RedSage-Qwen3-8B-Base is an 8 billion parameter Large Language Model (LLM) developed by RISys-Lab, specifically engineered for the cybersecurity domain. This model represents the second stage of the RedSage pre-training pipeline, building upon a broader pre-training stage by undergoing Targeted Pre-Training on approximately 850 million tokens of high-quality, curated cybersecurity resources.

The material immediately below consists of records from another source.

/-- Each RAM, register and flag is written only by the commands the spec names for it, EV too; no command writes a configuration
register, an interrupt enable, a sticky flag or the host's side (10_state.md R34, R46-R53, R55, R57; 40_cursor.md R227). -/
def Obligations.CommandsWriteOnlyTheirState : Prop :=
  ∀ (i : Instr) (s t : State), exec i s = .next t →
    (∀ r a, inRam r a → Memory.read t.mem a ≠ Memory.read s.mem a →
      (r = .ibuf ∧ (i = .swap64 .ibuf ∨ i = .copyO2i)) ∨ (r = .obuf ∧ (i = .encBuild ∨ i = .swap64 .obuf)) ∨
        (r = .fout ∧ (i = .reorder ∨ i = .disorder)) ∨ (r = .res ∧ ∃ idx, i = .decSamples idx)) ∧
    t.decCfg = s.decCfg ∧ t.enc.cfg0 = s.enc.cfg0 ∧ t.enc.cfg1 = s.enc.cfg1 ∧ t.enc.cfg2 = s.enc.cfg2 ∧
    t.crc.start = s.crc.start ∧ t.crc.len = s.crc.len ∧
    (t.decLen ≠ s.decLen → i = .copyO2i) ∧ (t.hdr ≠ s.hdr → i = .decParse) ∧
    (t.crcComputed ≠ s.crcComputed → i = .decParse ∨ i = .decCheck) ∧
    (t.chan ≠ s.chan → i = .decParse ∨ (∃ idx, i = .decChan idx) ∨ ∃ idx, i = .decSamples idx) ∧
    (t.res ≠ s.res → i = .decParse ∨ ∃ idx, i = .decSamples idx) ∧ (t.stat ≠ s.stat → i = .decParse ∨ i = .decStatus) ∧
    (t.enc ≠ s.enc → i = .encBuild) ∧ (t.crc.result ≠ s.crc.result → i = .crc ∨ i = .crcBe) ∧
    (t.cur.data ≠ s.cur.data → (∃ k, i = .curByte k) ∨ (∃ k b, i = .curU16 k b) ∨ ∃ k b, i = .curU32 k b) ∧
    (t.cur.base ≠ s.cur.base → i = .curNorm) ∧ (t.cur.off ≠ s.cur.off → (∃ n, i = .curAdv n) ∨ i = .curNorm) ∧
    (t.cur.rem ≠ s.cur.rem → ∃ n, i = .curAdv n) ∧
    (t.ev ≠ s.ev → i = .decParse ∨ i = .swap64 .ibuf ∨ i = .copyO2i) ∧
    (t.flags.lenMismatch ≠ s.flags.lenMismatch ∨ t.flags.crcMismatch ≠ s.flags.crcMismatch ∨
        t.flags.crcChecked ≠ s.flags.crcChecked →
      i = .decParse ∨ i = .decCheck ∨ i = .swap64 .ibuf ∨ i = .copyO2i) ∧
    (t.flags.encValid ≠ s.flags.encValid → i = .encBuild) ∧ t.flags.cmdOverrun = s.flags.cmdOverrun ∧
    t.flags.busyAccess = s.flags.busyAccess ∧ t.irq.doneEn = s.irq.doneEn ∧ t.irq.errEn = s.irq.errEn ∧
    t.inbox = s.inbox ∧ t.outbox = s.outbox ∧ t.draws = s.draws

/-- A latched command always completes, and whatever the host does before the engine steps, short of a reset, the command does
what it would have done at once, also one with a reserved OP (10_state.md R31; 20_memory.md R110, R111; 30_encoding.md R143;
70_reset_and_hazards.md R462). The host's accesses and the engine's turn come from log entry 4's inbox. -/
def Obligations.LatchedCommandCompletes : Prop :=
  ∀ (s : State) (p : Pending) (accesses rest : List HostEvent), s.pend = some p →
    (∀ e ∈ accesses, e ≠ .idle ∧ e ≠ .rst) → s.inbox = accesses ++ .idle :: rest →
    ∃ t, Spec.run (accesses.length + 1) s = some t ∧ t.pend = none ∧ t.flags.done = true ∧ t.inbox = rest ∧
      (∀ i, decode (commandWord p.op p.arg) = .ok i → ∃ u, exec i s = .next u ∧ Spec.sameForEngine t u) ∧
      (Spec.reservedOp p.op.toNat → Spec.sameForEngine t (Spec.failure s 0x30 0 0xFF 0 p.op.toNat))
end

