-- ==== Sys2Proof/Laws/Samples.lean ====
section
/-! SUPPORT. The decoding of one channel, said once: the walk over clusters that `Spec.Clusters` describes, and DEC_SAMPLES of a
channel whose body decodes. -/

namespace Sys2Proof.Machine

theorem codedSize_pos {wd : Nat} (h : 1 ≤ wd) (mode : DaqMode) (w : Width) : wd ≤ codedSize wd mode w := by
  unfold codedSize nb10
  cases w <;> (try simp only) <;> (try split) <;> omega

theorem clusters_le {m : Memory} {mode : DaqMode} {w : Width} {last q r : Nat} {cs : List (List Half)}
    (h : Spec.Clusters m mode w last q r cs) : q ≤ r := by
  induction h with
  | done => exact Nat.le_refl _
  | cluster => omega

/-- The cluster walk passes over the clusters that `Spec.Clusters` describes; what follows decides the rest (43_decoder.md
R300). -/
theorem walkClusters_append {m : Memory} {mode : DaqMode} {w : Width} {last q r : Nat} {cs : List (List Half)}
    (h : Spec.Clusters m mode w last q r cs) (idx : Nat) {fuel : Nat} (hf : last - q ≤ fuel) :
    ∃ rest, last - r ≤ rest ∧ walkClusters m mode w idx last fuel q =
      match walkClusters m mode w idx last rest r with
      | .ok (entries, k) => .ok (cs.flatten ++ entries, cs.length + k)
      | .error e => .error e := by
  induction h generalizing fuel with
  | done q =>
    refine ⟨fuel, hf, ?_⟩
    simp only [List.flatten_nil, List.nil_append, List.length_nil, Nat.zero_add]
    split <;> (rename_i h; rw [h])
  | @cluster q r a wd cs ha hw hpos hfit hlast hrest ih =>
    obtain ⟨fuel, rfl⟩ : ∃ f, fuel = f + 1 := ⟨fuel - 1, by omega⟩
    obtain ⟨rest, hr, ih⟩ := ih (fuel := fuel) (by omega)
    refine ⟨rest, hr, ?_⟩
    simp only [walkClusters, ← ha, ← hw]
    rw [if_neg (by omega), if_neg (by omega), if_neg (by omega), if_neg (by omega), if_neg (by omega), ih]
    split
    · rename_i h
      split at h
      · simp only [Except.ok.injEq, Prod.mk.injEq] at h
        obtain ⟨rfl, rfl⟩ := h
        simp only [List.flatten_cons, List.cons_append, List.append_assoc, List.length_cons, Nat.add_right_comm]
      · cases h
    · rename_i h
      split at h
      · cases h
      · exact h ▸ rfl

/-- A channel that resolves (43_decoder.md R290). -/
theorem resolveChannel_of_resolves {s : State} {idx : Nat} {ev : EventRecord} {c : ChannelEntry}
    (h : Spec.resolves s idx ev c) : resolveChannel s.ev idx = .ok (ev, c) := by
  obtain ⟨h1, h2, h3, rfl⟩ := h
  simp [resolveChannel, h1, h3, h2]

/-- The width a packet code stands for (30_encoding.md R180). -/
theorem widthOfPacketCode_of {mode : DaqMode} {w : Width} {pc : Byte} (h : packetCode mode w = some pc) :
    widthOfPacketCode mode pc = some w := by
  revert h
  cases mode <;> cases w <;> simp only [packetCode] <;> intro h <;> cases h <;> decide

theorem resKind_eq (mode : DaqMode) (w : Width) {k : Nat} (hk : k < 4) :
    resKind mode w (BitVec.ofNat 2 k) = BitVec.ofNat 11 (256 * modeCode mode + 16 * widthCode w + k) := by
  cases mode <;> cases w <;> (interval_cases k <;> rfl)

end Sys2Proof.Machine
end

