/-! ## Reserved OPs -/

/-- A word that decodes to no command has a reserved OP (30_encoding.md R141, R143). -/
theorem reservedOp_of_decode_error {w : Word} {e : DecodeError} (h : decode w = .error e) :
    Spec.reservedOp (commandOp w).toNat := by
  have hlt := (commandOp w).isLt
  unfold decode at h
  split at h
  case h_19 =>
    simp only [imp_false] at *
    unfold Spec.reservedOp
    omega
  all_goals cases h

/-- A word decodes to no command exactly when its OP is reserved (30_encoding.md R143). -/
theorem decode_ne_ok_iff (w : Word) : (∀ i, decode w ≠ .ok i) ↔ Spec.reservedOp (commandOp w).toNat := by
  refine ⟨fun h => ?_, fun hr i hi => opcode_not_reserved i (opcode_of_decode hi ▸ hr)⟩
  obtain ⟨i, hi⟩ | ⟨op, hop⟩ := decode_cases w
  · exact absurd hi (h i)
  · exact reservedOp_of_decode_error hop

end Sys2Proof

namespace Sys2Proof.Machine

theorem engineStep_of_reservedOp {s : State} {p : Pending} (hp : s.pend = some p) (hr : Spec.reservedOp p.op.toNat) :
    engineStep s = .next (Spec.failure s 0x30 0 0xFF 0 p.op.toNat) := by
  rw [engineStep_of_reserved hp (decode_of_reservedOp p.arg hr), illegalOpcode_eq_failure]

/-- Settles O5: the words without a command are those of a reserved OP, and both turns of the engine are one `engineStep`. -/
theorem reservedOpRaisesIllegalOpcode : Obligations.ReservedOpRaisesIllegalOpcode := by
  refine ⟨fun w => toNat_commandOp w ▸ decode_ne_ok_iff w, fun s p hp hr => ⟨fun hin => ?_, fun rest hin => ?_⟩⟩
  · rw [step_of_nil hin, engineStep_of_reservedOp hp hr]
  · rw [step_of_idle hin, engineStep_of_reservedOp (s := { s with inbox := rest }) hp hr]

end Sys2Proof.Machine
end

section
/-! The value coding: the bits of a byte and of a packed list, what each width stores and reads, and the round trip of a strip value
(30_encoding.md R149, R182, R183). -/

namespace Sys2Proof.Machine

/-! ## Bit lists, most significant bit first -/

/-- The model's fold over bits is the library's big-endian reading of a list of bits. -/
theorem foldl_bits (bits : List Bool) (x : Nat) :
    bits.foldl (fun x b => 2 * x + b.toNat) x = 2 ^ bits.length * x + (BitVec.ofBoolListBE bits).toNat := by
  induction bits generalizing x with
  | nil => simp [BitVec.ofBoolListBE]
  | cons b bits ih =>
    rw [List.foldl_cons, ih, BitVec.ofBoolListBE, BitVec.toNat_cons', Nat.shiftLeft_eq, List.length_cons]
    ring

theorem getLsbD_ofBoolListBE_sub {bits : List Bool} {n j : Nat} (hn : bits.length = n + 1) (hj : j ≤ n) :
    (BitVec.ofBoolListBE bits).getLsbD (n - j) = bits.getD j false := by
  rw [BitVec.getLsbD_ofBoolListBE, decide_eq_true (by omega), Bool.true_and, hn, Nat.add_sub_cancel,
    Nat.sub_sub_self hj]

theorem byteOfBits_eq (bits : List Bool) : byteOfBits bits = (BitVec.ofBoolListBE bits).setWidth 8 := by
  rw [byteOfBits, foldl_bits, Nat.mul_zero, Nat.zero_add, BitVec.ofNat_toNat]

theorem getLsbD_byteOfBits {bits : List Bool} (h : bits.length = 8) {j : Nat} (hj : j < 8) :
    (byteOfBits bits).getLsbD (7 - j) = bits.getD j false := by
  rw [byteOfBits_eq, BitVec.getLsbD_setWidth, decide_eq_true (by omega), Bool.true_and,
    getLsbD_ofBoolListBE_sub h (by omega)]

theorem length_valueBits (v : Nat) : (valueBits v).length = 10 := by simp [valueBits]

theorem getD_valueBits (v : Nat) {j : Nat} (hj : j < 10) : (valueBits v).getD j false = v.testBit (9 - j) := by
  simp [valueBits, List.getD_eq_getElem?_getD, hj]

/-- The first eight bits are the first byte, filled with 0 bits at the end of the stream (30_encoding.md R183). -/
theorem packBits_of_ne_nil {bits : List Bool} (h : bits ≠ []) :
    packBits bits =
      byteOfBits (bits.take 8 ++ List.replicate (8 - bits.length) false) :: packBits (bits.drop 8) := by
  have hlen := length_packBits bits
  fun_cases packBits bits with
  | case1 => simp
  | case2 => exact absurd rfl h
  | case3 _ hcons hnil =>
    rw [packBits.eq_3 bits hcons hnil, List.length_singleton] at hlen
    rw [List.take_of_length_le (by omega), List.drop_of_length_le (by omega), packBits]

/-- Filling up with 0 bits changes no bit that is read with the default 0. -/
theorem getD_take_fill (bits : List Bool) {n k : Nat} (hk : k < n) :
    (bits.take n ++ List.replicate (n - bits.length) false).getD k false = bits.getD k false := by
  by_cases hlen : k < bits.length
  · rw [List.getD_append _ _ _ _ (by rw [List.length_take]; omega)]
    simp [List.getD_eq_getElem?_getD, hk]
  · rw [List.take_of_length_le (by omega), List.getD_append_right _ _ _ _ (by omega), List.getD_replicate _ (by omega),
      List.getD_eq_default _ _ (by omega)]

/-- Stream bit k is bit 7 - k % 8 of byte k / 8; the bits past the end of the stream are 0 (30_encoding.md R183). -/
theorem getLsbD_packBits (bits : List Bool) (k : Nat) :
    ((packBits bits).getD (k / 8) 0).getLsbD (7 - k % 8) = bits.getD k false := by
  induction k using Nat.strong_induction_on generalizing bits with
  | _ k ih =>
    by_cases hnil : bits = []
    · subst hnil
      simp [packBits]
    rw [packBits_of_ne_nil hnil]
    by_cases hk : k < 8
    · rw [Nat.div_eq_of_lt hk, Nat.mod_eq_of_lt hk, List.getD_cons_zero, getLsbD_byteOfBits (by simp; omega) hk]
      exact getD_take_fill bits hk
    · obtain ⟨j, rfl⟩ : ∃ j, k = j + 8 := ⟨k - 8, by omega⟩
      rw [Nat.add_div_right j (by decide), Nat.add_mod_right, List.getD_cons_succ, ih j (by omega)]
      simp [List.getD_eq_getElem?_getD, Nat.add_comm]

Key Capabilities & Training

  • Domain Specialization: Deeply trained on RedSage-Seed (150M tokens) and RedSage-Dump (700M tokens), covering general concepts, frameworks (MITRE ATT&CK, CAPEC, CWE, OWASP), offensive security skills, and tool manuals (Kali Linux, CLI tools).
  • Enhanced Performance: Achieves a Macro Average of 85.05% on RedSage-Bench and a mean of 84.56% on external cybersecurity benchmarks (5-shot), demonstrating significant improvements over the general-purpose Qwen3-8B-Base in cybersecurity-specific tasks.
  • Base Model: This is a pre-trained base model, not instruction-tuned or aligned, making it suitable as a foundation for further fine-tuning or for research into domain adaptation.

Intended Use Cases

  • Fine-tuning: Ideal as a robust foundation for developing specialized models for downstream cybersecurity tasks like incident response or malware analysis.
  • Research: Valuable for investigating the impact of curated domain-specific data versus web-scale data in LLM adaptation.
  • Completion: Effective for code completion and technical writing within cybersecurity contexts.